How to understand the handling of missing values in r language 04/16 Update SLTechnology News&Howtos

How to understand the handling of missing values in r language

2025-04-16 Update From: SLTechnology News&Howtos shulou NAV: SLTechnology News&Howtos > Internet Technology >

Shulou(Shulou.com)06/01 Report--

In this issue, the editor will bring you about how to understand the missing value processing in r language. The article is rich in content and analyzes and narrates it from a professional point of view. I hope you can gain something after reading this article.

The processing of missing values is an important part of data preprocessing. The reasons for missing data are: data loss, storage failure and refusal to disclose relevant information in the investigation. Here we use the sleep data set in the VIM package as a sample to introduce the method of missing value handling. The sleep data set recorded the sleep information of 62 mammals, including weight, sleep length, dream time and so on.

Missing value classification

1, complete random deletion (MCAR): missing data has nothing to do with other variables. If each missing variable is MCAR, the complete sample can be seen as a simple sampling of a more big data set.

2, random deletion (CAR): the missing data is related to other observed variables, but not to its own variables. For example, animals with low body weight are more likely to lose Dream data (it is difficult for smaller animals to observe). If the weight is selected, the loss of Dream is random.

3, non-random deletion (MNAR): missing data depends not only on other variables but also on its own variables. For example, if the dream time is short, Dream is easy to be missing (maybe it is difficult to measure because of the short time), and the missing data is MNAR.

Data missing is generally the first two cases, the last case is more complex, it is necessary to model the relationship of interest, but also to model the generation mechanism of missing values, and constantly collect new data.

Judge the missing value

1the function of dint is.na (). If it acts on a vector or data box, if the corresponding value is missing, TRUE is returned, otherwise FALSE is returned. Applying the sum () function to the result of is.na () returns the number of missing values.

2complete. Cases () function, which returns the logical value vector. In contrast to the is.na () function, the missing value returns FALSE and the normal data returns TRUE, which is often used to select data that is not missing.

Judge the missing mode

1, the list shows the missing situation. The md.pattern () function in the mice package is used here.

2. The graph shows the missing situation.

(1) aggr () function

The figure on the left shows the number of missing samples in each field, each row on the right represents a missing pattern, red represents missing, blue represents not missing, and the right indicates the number of this pattern, which can be observed corresponding to the md.pattern () result.

(2) matrixplot () function

Light colors represent small values, dark colors represent large values, and red represents missing values. Matrixplot () shows how missing each sample is.

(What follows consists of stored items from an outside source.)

-- ==== Sys2Proof/Config.lean ====
section
/-! DEFINITION. The named parameters a model takes as arguments (00_scope.md R13). `SUBBYTE_ALIGN` is also a
field of State, so that every statement about an engine holds for both of its values; the two others are a
platform's (`Machine/Platform.lean`), and no step reads them. -/

namespace Sys2Proof

/-- `SUBBYTE_ALIGN` (R13, R161, decision D6): where the 0..7 extra final bits sit in FINAL's byte `UB`. -/
inductive SubbyteAlign
  /-- The extra bits are `UB[N-1:0]`, `UB[N-1]` first: the document's reading and the spec's default. -/
  | low
  /-- The extra bits are `UB[7:8-N]`, `UB[7]` first: the upstream code's placement (93 G6). -/
  | high
  deriving DecidableEq, Repr

namespace Config

/-- The spec's default for `SUBBYTE_ALIGN` (R13: "default `low`"). -/
def subbyteAlignDefault : SubbyteAlign := .low

/-- The largest `LEN` of one UPDATE: 2^24 - 1 bytes (R14, R62). -/
def maxChunk : Nat := 16777215

/-- The named parameters of a platform (R13); no other exists. -/
structure Parameters where
  /-- `SUBBYTE_ALIGN` of its engines. -/
  subbyteAlign : SubbyteAlign
  /-- `ENGINE_BASE`: where the platform maps the engine's ports, and `none` if it maps them to no address
  (R13, R72, decision D24; OPEN). -/
  engineBase : Option Nat
  /-- The engines beyond the first: `NUM_ENGINES` is at least 1 (R13, decision D20; OPEN). -/
  furtherEngines : Nat
  deriving DecidableEq, Repr

/-- `NUM_ENGINES` (R13). -/
def Parameters.numEngines (p : Parameters) : Nat := p.furtherEngines + 1

end Config

end Sys2Proof
end

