-- ==== Sys2Proof/Machine/State.lean ====
section
/-! DEFINITION. The state of one engine (10_state.md R30 to R49) with its ports (20_memory.md R60 to R65),
the reasons a step can stop, and the state after reset (R49, 70_reset_and_hazards.md R210).

`⊥` ("holds no value", R31) is `none`: it is the spec's own value of a context field, and reading it is a
fault of the model (R31, decision D33). -/

namespace Sys2Proof.Machine

/-- `CST`, the context state (R38). -/
inductive CtxState
  | uninit
  | active
  | done
  | fault
  deriving DecidableEq, Repr

/-- `FCODE`, the fault code (R39, 60_exceptions.md R181); the codes 4..7 are never produced. -/
inductive FaultCode
  | none
  | illegalCommand
  | notInitialized
  | finalizedContext
  deriving DecidableEq, Repr

/-- The context fields that can hold `⊥` (R31). -/
inductive ContextField
  | h
  | buf
  | blen
  | tbits
  deriving DecidableEq, Repr

/-- Why a step of the model stops. The engine's own faults (R181) are not here: they are NEXT states with
`CST = FAULT`. -/
inductive Fault
  /-- A command read a context field that holds `⊥`. Raised by the reads of `Machine/Ops.lean` (UPDATE and
  FINAL in `ACTIVE`). The spec asks for it (R31, D33: "a model that ever reads one must fault"). Safe: the
  model stops instead of supplying a value; no state that meets `Safety.Inv` reaches it. -/
  | unspecifiedRead (field : ContextField)
  deriving DecidableEq, Repr

/-- Why the model gives no meaning. -/
inductive Refusal
  /-- An instruction without a meaning, by its mnemonic in spec/opcode_table.json. Raised by no arm of this
  model. Safe. -/
  | notModelled (mnemonic : String)
  /-- An UPDATE whose payload does not have the length `LEN` (R215: "a model refuses it"; 93 S9). Raised in
  every context state by the step when a command word cuts the payload short, and by UPDATE's meaning on such
  a term. Safe. -/
  | payloadLength
  /-- A payload byte on the command port where a command word is due and no discarded transaction's payload
  is (R61, R215): a payload longer than `LEN`, in every context state, among them (93 S9). Raised by the
  step. Safe. -/
  | strayPayload
  deriving DecidableEq, Repr

/-- What the host can do at the ports (R61 to R65, 70_reset_and_hazards.md R215, R216, R224). -/
inductive HostAction
  /-- Put a command word on the command port (R61). -/
  | sendWord (w : Word)
  /-- Put a payload byte on the command port (R62). -/
  | sendByte (b : Byte)
  /-- Take the next digest byte from `dout` (R63, R216). -/
  | takeDigestByte
  /-- Read STATUS on the status port (R41, R64). -/
  | readStatus
  /-- Assert `rst` (R65, R210). -/
  | assertReset
  deriving DecidableEq, Repr

/-- One engine, its ports, and the host's side of them. -/
structure State where
  /-- `H[0..7]`, the accumulator (R32); `none` is `⊥`. -/
  h : Option (Vector Word 8)
  /-- `BUF[0..63]`, the block buffer (R33); a byte that is `none` is `⊥`. -/
  buf : Vector (Option Byte) 64
  /-- `BLEN`, the buffered length, 0..63 (R34); `none` is `⊥`. -/
  blen : Option (Fin 64)
  /-- `TBITS`, the bit counter (R36); `none` is `⊥`. -/
  tbits : Option (BitVec 64)
  /-- `VAR`, the variant of the current context (R37). -/
  var : Variant
  /-- `CST`, the context state (R38). -/
  cst : CtxState
  /-- `FCODE`, the fault code (R39). -/
  fcode : FaultCode
  /-- `SUBBYTE_ALIGN`, a parameter of the engine that no step changes (R13, R161). -/
  subbyteAlign : SubbyteAlign
  /-- Command port: what the host has put on it and no completed transaction has used (R61). -/
  cmd : List PortItem
  /-- Command port: the last transaction taken off it was discarded and is no UPDATE, so that payload bytes
  the host attached to it are discarded with it (R92, R185, R189; model's own, log entry 5). -/
  discarding : Bool
  /-- Digest output channel: the digest bytes in transit, next one first (R63, R216). -/
  dout : List Byte
  /-- The host's coming actions at the ports, next one first (model's own: the input of a run). -/
  host : List HostAction
  /-- The bytes the host has taken of the digest in transit, first one first (model's own: R212, R216). -/
  taken : List Byte
  /-- The digests the host has taken to their last byte, first one first (model's own: R223's
  observation). -/
  digests : List (List Byte)
  /-- The values STATUS reads have returned, first one first (model's own: R223's observation). -/
  statusLog : List Word
  deriving DecidableEq, Repr

/-- A buffer of which no byte is valid (R49, R111). -/
def emptyBuf : Vector (Option Byte) 64 := Vector.replicate 64 none

/-- The state after reset (R49): `CST = UNINIT`, `VAR = 0`, `FCODE = 0`, the context fields `⊥`, `dout`
empty; the parameter at the spec's default (R13); nothing on the command port, no host action and nothing
observed yet (log entries 3 and 9). -/
def State.reset : State where
  h := none
  buf := emptyBuf
  blen := none
  tbits := none
  var := .sha256
  cst := .uninit
  fcode := .none
  subbyteAlign := Config.subbyteAlignDefault
  cmd := []
  discarding := false
  dout := []
  host := []
  taken := []
  digests := []
  statusLog := []

end Sys2Proof.Machine
end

(3) the marginplot () function, which can only draw the missing situation of two variables at a time.

If MCAR, the red and green box lines should be very similar.

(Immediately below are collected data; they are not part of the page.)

-- ==== Sys2Proof/Machine/Operands.lean ====
section
/-! DEFINITION. The operand forms and byte orders: byte/word conversion (00_scope.md R18, 20_memory.md R66,
R67) and FINAL's extra bits, sentinel byte and length value (42_finalize.md R161 to R163). -/

namespace Sys2Proof.Machine

/-- `be32(b0, b1, b2, b3)` (R18): four bytes in stream order to a word, first byte most significant. -/
def be32 (b0 b1 b2 b3 : Byte) : Word :=
  (b0.setWidth 32 <<< 24) ||| (b1.setWidth 32 <<< 16) ||| (b2.setWidth 32 <<< 8) ||| b3.setWidth 32

/-- `ser32(w)` (R18): the bytes `w[31:24], w[23:16], w[15:8], w[7:0]`. -/
def ser32 (w : Word) : List Byte :=
  [w.extractLsb' 24 8, w.extractLsb' 16 8, w.extractLsb' 8 8, w.extractLsb' 0 8]

/-- `ser64(v)` (R18): the bytes `v[63:56], ..., v[7:0]`. -/
def ser64 (v : BitVec 64) : Vector Byte 8 :=
  Vector.ofFn fun i : Fin 8 => v.extractLsb' (56 - 8 * i.val) 8

/-- `ExtraBits(N, UB)` (R161): the `N` extra bits at the top of a byte, first one in bit 7, the rest 0. -/
def extraBits (align : SubbyteAlign) (n : BitVec 3) (ub : Byte) : Byte :=
  if n = 0 then 0x00#8
  else
    match align with
    | .low => BitVec.ofNat 8 (ub.toNat % 2 ^ n.toNat) <<< (8 - n.toNat)
    | .high => ub &&& (0xFF#8 <<< (8 - n.toNat))

/-- The sentinel byte `S = X | (0x80 >> N)` (R162). -/
def sentinel (align : SubbyteAlign) (n : BitVec 3) (ub : Byte) : Byte :=
  extraBits align n ub ||| (0x80#8 >>> n.toNat)

/-- `LBIT = (TBITS + N) mod 2^64` (R163). -/
def lengthValue (tbits : BitVec 64) (n : BitVec 3) : BitVec 64 := tbits + n.setWidth 64

end Sys2Proof.Machine
end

3, the lack of correlation exploration. By generating the shadow matrix, 1 is used to represent the missing data, and the missing samples are selected to calculate the missing correlation coefficient matrix. It is helpful to observe which variables are often missing together, and to analyze the relationship between the "missing" variables and other variables.

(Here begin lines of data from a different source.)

-- ==== Sys2Proof/Certificates/Slice0/Obligations.lean ====
section
/-! DEFINITION. The statements about the engine, from the numbered rules of the spec. -/

open Sys2Proof Sys2Proof.Machine Sys2Proof.Safety

/-! ### Encoding (30_encoding.md) -/

/-- R89, and the vectors of 95_test_vectors.md §2: words written out from the formats of R83 to R85. -/
def Obligations.DecodesTheSpecsWords : Prop :=
  decodeWord 0x00000001#32 = some (.init .sha256) ∧
  decodeWord 0x00000011#32 = some (.init .sha224) ∧
  decodeWord 0x00000002#32 = some (.update 0) ∧
  decodeWord 0x00000302#32 = some (.update 3) ∧
  decodeWord 0xffffff02#32 = some (.update 16777215) ∧
  decodeWord 0x00000003#32 = some (.final 0 0) ∧
  decodeWord 0x00050303#32 = some (.final 3 0x05) ∧
  decodeWord 0x00ff0703#32 = some (.final 7 0xff) ∧
  decodeWord 0x00000000#32 = none ∧ decodeWord 0x00000021#32 = none ∧ decodeWord 0x00000312#32 = none ∧
  decodeWord 0x00000803#32 = none ∧ decodeWord 0x01000003#32 = none ∧ decodeWord 0x0000000f#32 = none

/-- R90's first sentence: the illegal words are exactly those with a reserved `OP` and those of INIT, UPDATE or FINAL
with a reserved bit set; the reserved fields are those of R83 to R85. -/
def Obligations.IllegalWordsAreExactlyTheReservedOnes : Prop :=
  ∀ w : Word, decodeWord w = none ↔
    (opField w = 0x0 ∨ 0x4 ≤ opField w) ∨
    (opField w = 0x1 ∧ w.extractLsb' 5 27 ≠ 0) ∨
    (opField w = 0x2 ∧ w.extractLsb' 4 4 ≠ 0) ∨
    (opField w = 0x3 ∧ ¬(w.extractLsb' 24 8 = 0 ∧ w.extractLsb' 11 5 = 0 ∧ w.extractLsb' 4 4 = 0))

/-- R89: "The three patterns are disjoint (they differ in `OP`)": a word decodes to INIT, UPDATE or FINAL exactly if it
matches that command's pattern, in whatever order the patterns are tried, and then it has that command's `OP`. -/
def Obligations.CommandPatternsDifferInOp : Prop :=
  ∀ w : Word,
    ((∃ v, decodeWord w = some (.init v)) ↔ w &&& 0xFFFFFFEF#32 = 0x00000001#32) ∧
    ((∃ len, decodeWord w = some (.update len)) ↔ w &&& 0x000000FF#32 = 0x00000002#32) ∧
    ((∃ n ub, decodeWord w = some (.final n ub)) ↔ w &&& 0xFF00F8FF#32 = 0x00000003#32) ∧
    (∀ v, decodeWord w = some (.init v) → opField w = 0x1) ∧
    (∀ len, decodeWord w = some (.update len) → opField w = 0x2) ∧
    (∀ n ub, decodeWord w = some (.final n ub) → opField w = 0x3)

/-- Decoding what the encoder writes for a well-formed command gives that command back, with every operand at
every value, and leaves what follows on the port (R80, R83 to R89, R92). -/
def Obligations.DecodeOfEncodeGivesTheCommandBack : Prop :=
  ∀ (i : Instr) (rest : List PortItem), i.wellFormed = true → decode (encode i ++ rest) = .instr i rest

/-- Each transaction has one meaning: what decodes to a command is that command's encoding, its payload has
`LEN` bytes, and nothing behind it is taken (R61, R80, R83 to R89, R92). -/
def Obligations.DecodedItemsAreTheEncoding : Prop :=
  ∀ (items : List PortItem) (i : Instr) (rest : List PortItem),
    decode items = .instr i rest → items = encode i ++ rest ∧ i.wellFormed = true

/-! ### The step and the ports (20_memory.md, 70_reset_and_hazards.md) -/

/-- A step runs the decoded command: with no digest in transit and a well-formed command at the front of the command
port, the step is the command's meaning at the state with the transaction taken off the port (R61, R74). That the engine
runs it before the host's coming actions, off a port held as a list, and that the port remembers whether bytes attached
to the transaction are discarded with it (R92), are the model's choices (log entries 4, 3 and 5). -/
def Obligations.StepRunsTheDecodedCommand : Prop :=
  ∀ (s : State) (i : Instr) (rest : List PortItem),
    i.wellFormed = true → s.dout = [] → s.cmd = encode i ++ rest →
      step s = exec i { s with cmd := rest, discarding := discardsPayload i s.cst }

/-- An ill-formed word (R182): in `UNINIT`, `ACTIVE` and `DONE` alike it raises `ILLEGAL_COMMAND` (code 1) with fault
entry's effect and no other, whatever the word; in `FAULT` it is discarded (R189). (The port then discards bytes attached
to the word, R92: log entry 5.) -/
def Obligations.IllegalWordRaisesIllegalCommand : Prop :=
  FaultCode.illegalCommand.code = 1 ∧
  ∀ (s : State) (w : Word) (rest : List PortItem),
    decodeWord w = none → s.dout = [] → s.cmd = .word w :: rest →
      (s.cst ≠ .fault →
        step s = .next { s with cmd := rest, discarding := true, fcode := .illegalCommand, cst := .fault }) ∧
      (s.cst = .fault → step s = .next { s with cmd := rest, discarding := true })

/-- R215: while an UPDATE's payload has not all arrived the engine waits and only the host acts; a payload cut short by the
next word is refused. That the step of an engine stuck without a host action answers the same state is the model's choice
(log entry 10; 93 S8 says stuck). -/
def Obligations.UpdateWaitsForItsPayload : Prop :=
  ∀ (s : State) (w : Word) (len : BitVec 24) (p : List Byte),
    decodeWord w = some (.update len) → s.dout = [] → p.length < len.toNat →
      (s.cmd = .word w :: p.map .byte → step s = .next (hostTurn s)) ∧
      (s.cmd = .word w :: p.map .byte → s.host = [] → step s = .next s) ∧
      (∀ w' rest, s.cmd = .word w :: (p.map .byte ++ .word w' :: rest) → step s = .refused .payloadLength)

/-- A payload byte where a command word is due is not the host's to send: the model refuses it (R215), but behind a
discarded transaction that is no UPDATE it discards it as payload attached to that one (R92, R185, R189; the model's
reading, log entry 5). -/
def Obligations.StrayPayloadByteIsRefusedOrDiscarded : Prop :=
  ∀ (s : State) (b : Byte) (rest : List PortItem),
    s.dout = [] → s.cmd = .byte b :: rest →
      (s.discarding = false → step s = .refused .strayPayload) ∧
      (s.discarding = true → step s = .next { s with cmd := rest })

/-- R216: while a digest is in transit the engine takes no transaction, whatever stands on the command port; only the
host acts. That the step of an engine stuck inside FINAL, without a host action, answers the same state is the model's
choice (log entry 10; R200: "waiting changes no state"). -/
def Obligations.DigestInTransitBlocksTheEngine : Prop :=
  ∀ s : State, s.dout ≠ [] → step s = .next (hostTurn s) ∧ (s.host = [] → step s = .next s)

/-- R63, R216: a host that takes a digest takes all its bytes in order, first byte first, behind those it has taken of it;
with the last one the digest has been taken, and nothing else changes. Before the last byte it is no digest (R212). (The
records of what the host has taken are the model's own: log entry 12.) -/
def Obligations.HostTakesTheDigestInOrder : Prop :=
  ∀ (s : State) (rest : List HostAction), s.dout ≠ [] →
    (s.host = List.replicate s.dout.length .takeDigestByte ++ rest →
      Sys2Proof.core.run s.dout.length s =
        .next { s with dout := [], host := rest, taken := [], digests := s.digests ++ [s.taken ++ s.dout] }) ∧
    (∀ k < s.dout.length, s.host = List.replicate k .takeDigestByte ++ rest →
      Sys2Proof.core.run k s =
        .next { s with dout := s.dout.drop k, host := rest, taken := s.taken ++ s.dout.take k })

/-- R61, R62: a well-formed command that the host sends on a free command port, word first and payload in order, is
run. That the step right after its last item runs it, before the host's remaining actions, off a port held as a list, is
the model's choice (log entries 4 and 3), as is the port's memory of whether bytes attached to the command are discarded
with it (R92; log entry 5). -/
def Obligations.SentCommandIsRun : Prop :=
  ∀ (s : State) (i : Instr) (rest : List HostAction),
    i.wellFormed = true → s.dout = [] → s.cmd = [] → s.host = Assembler.sendCommand i ++ rest →
      Sys2Proof.core.run ((Assembler.sendCommand i).length + 1) s =
        exec i { s with host := rest, discarding := discardsPayload i s.cst }

/-- R63: only FINAL in `ACTIVE` puts bytes on `dout`, 28 for SHA224 and 32 for SHA256; a step changes `dout` otherwise
only by the host's taking its first byte (R216), or by reset (R210). The records of what the host has taken, `taken` and
`digests`, which the second clause speaks of, are the model's own (log entry 12). -/
def Obligations.OnlyFinalEmitsDigestBytes : Prop :=
  ∀ s t : State, step s = .next t → t.dout ≠ s.dout →
    (∃ n ub rest d, decode s.cmd = .instr (.final n ub) rest ∧ s.cst = .active ∧ s.dout = [] ∧
      t.dout = d ∧ (s.var = .sha224 → d.length = 28) ∧ (s.var = .sha256 → d.length = 32)) ∨
    (∃ b rest, s.host = .takeDigestByte :: rest ∧ s.dout = b :: t.dout ∧
      (t.dout ≠ [] → t.taken = s.taken ++ [b] ∧ t.digests = s.digests) ∧
      (t.dout = [] → t.taken = [] ∧ t.digests = s.digests ++ [s.taken ++ [b]])) ∨
    (∃ rest, s.host = .assertReset :: rest ∧ t.dout = [])

/-! ### STATUS (10_state.md) -/

/-- R40: `STATUS = (FCODE << 4) | (VAR << 2) | CST`, field by field, its reserved bits reading 0 and `FCODE` 4..7 never
produced. -/
def Obligations.StatusHoldsItsFields : Prop :=
  ∀ s : State,
    s.status.toNat = 16 * s.fcode.code.toNat + 4 * s.var.bit.toNat + s.cst.code.toNat ∧
    s.status.extractLsb' 0 2 = s.cst.code ∧ s.status.extractLsb' 2 1 = s.var.bit ∧
    s.status.extractLsb' 3 1 = 0 ∧ s.status.extractLsb' 4 3 = s.fcode.code ∧ s.status.extractLsb' 7 25 = 0 ∧
    s.fcode.code.toNat ≤ 3

/-- R41: a STATUS read changes nothing of the engine or its ports; it returns the port's value, and a second read
right after it returns the same. -/
def Obligations.StatusReadHasNoSideEffect : Prop :=
  ∀ s : State,
    hostAct .readStatus s = { s with statusLog := s.statusLog ++ [s.statusPort] } ∧
    (hostAct .readStatus s).statusPort = s.statusPort ∧
    (s.dout = [] → s.statusPort = s.status)

/-- R217: a read while a FINAL's digest is in transit, the first bytes taken or not, returns STATUS before that FINAL;
after the last byte it returns the state after it. -/
def Obligations.StatusReadDuringFinalIsTheOneBefore : Prop :=
  ∀ (s t : State) (n : BitVec 3) (ub : Byte),
    s.cst = .active → s.fcode = .none → s.dout = [] → exec (.final n ub) s = .next t →
      t.dout ≠ [] ∧
      (∀ k < t.dout.length, ({ t with dout := t.dout.drop k } : State).statusPort = s.status) ∧
      ({ t with dout := [] } : State).statusPort = statusWord .done s.var .none

/-! ### INIT and UPDATE (40_init_update.md) -/

/-- R111: INIT outside `FAULT` answers the state of its pseudocode and changes nothing else (`FCODE`, the parameter, the
ports and the host's side stay); in `FAULT` it is discarded; its words and no payload; two INITs in a row leave the state
of the second. -/
def Obligations.InitSetsUpTheContext : Prop :=
  (∀ (v : Variant) (s : State), s.cst ≠ .fault →
    exec (.init v) s = .next
      { s with
        var := v
        h := some (match v with
          | .sha256 => iv256
          | .sha224 => iv224)
        blen := some 0
        tbits := some 0
        buf := Vector.replicate 64 none
        cst := .active }) ∧
  (∀ (v : Variant) (s : State), s.cst = .fault → exec (.init v) s = .next s) ∧
  encode (.init .sha256) = [.word 0x00000001#32] ∧ encode (.init .sha224) = [.word 0x00000011#32] ∧
  (∀ (v v' : Variant) (s t : State), exec (.init v) s = .next t → exec (.init v') t = exec (.init v') s)

/-- R111: INIT abandons the current context: the engine after it does not depend on the one before, its fault code and
parameter apart. -/
def Obligations.InitForgetsTheContext : Prop :=
  ∀ (v : Variant) (s s' t t' : State), s.fcode = s'.fcode → s.subbyteAlign = s'.subbyteAlign →
    s.cst ≠ .fault → s'.cst ≠ .fault → exec (.init v) s = .next t → exec (.init v) s' = .next t' →
      SameEngine t t'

Dealing with missing values

1. If the number of missing samples is small and random, you can consider deleting the missing samples directly. Use na.omit (sleep) or complete.cases (sleep). If more than 5% of a field is missing, you can consider deleting this field.

2, replace the missing value. Missing values can be replaced by means, median, and random numbers, but deviations are introduced.

3. Multiple interpolation. The mice () function in the mice package can return multiple complete data sets and store them in imp by interpolation, and linear regression of imp can be carried out with with function. Finally, pool () function is used to summarize the regression results.

The mice () function generates five complete datasets by default. To view the interpolation data, temp$imp is available, and the result is a pair of interpolation data for each dataset (first row) and each observation (first column).

Nmis represents the number of missing data in the variable, and fmi indicates that the missing data contributes to the variation. With is used to check whether a data set is qualified, and pool is used to test whether the whole method is qualified, so as to determine which data set is selected.

Finally, the complete () function is used to generate the complete dataset, and here we choose to generate the first dataset to replace the missing values.

The above is the editor for you to share how to understand the missing values in r language to deal with, if there is a similar doubt, you might as well refer to the above analysis to understand. If you want to know more about it, you are welcome to follow the industry information channel.

Welcome to subscribe "Shulou Technology Information " to get latest news, interesting things and hot topics in the IT industry, and controls the hottest and latest Internet news, technology news and IT industry trends.

*The comments in the above article only represent the author's personal views and do not represent the views and positions of this website. If you have more insights, please feel free to contribute and share.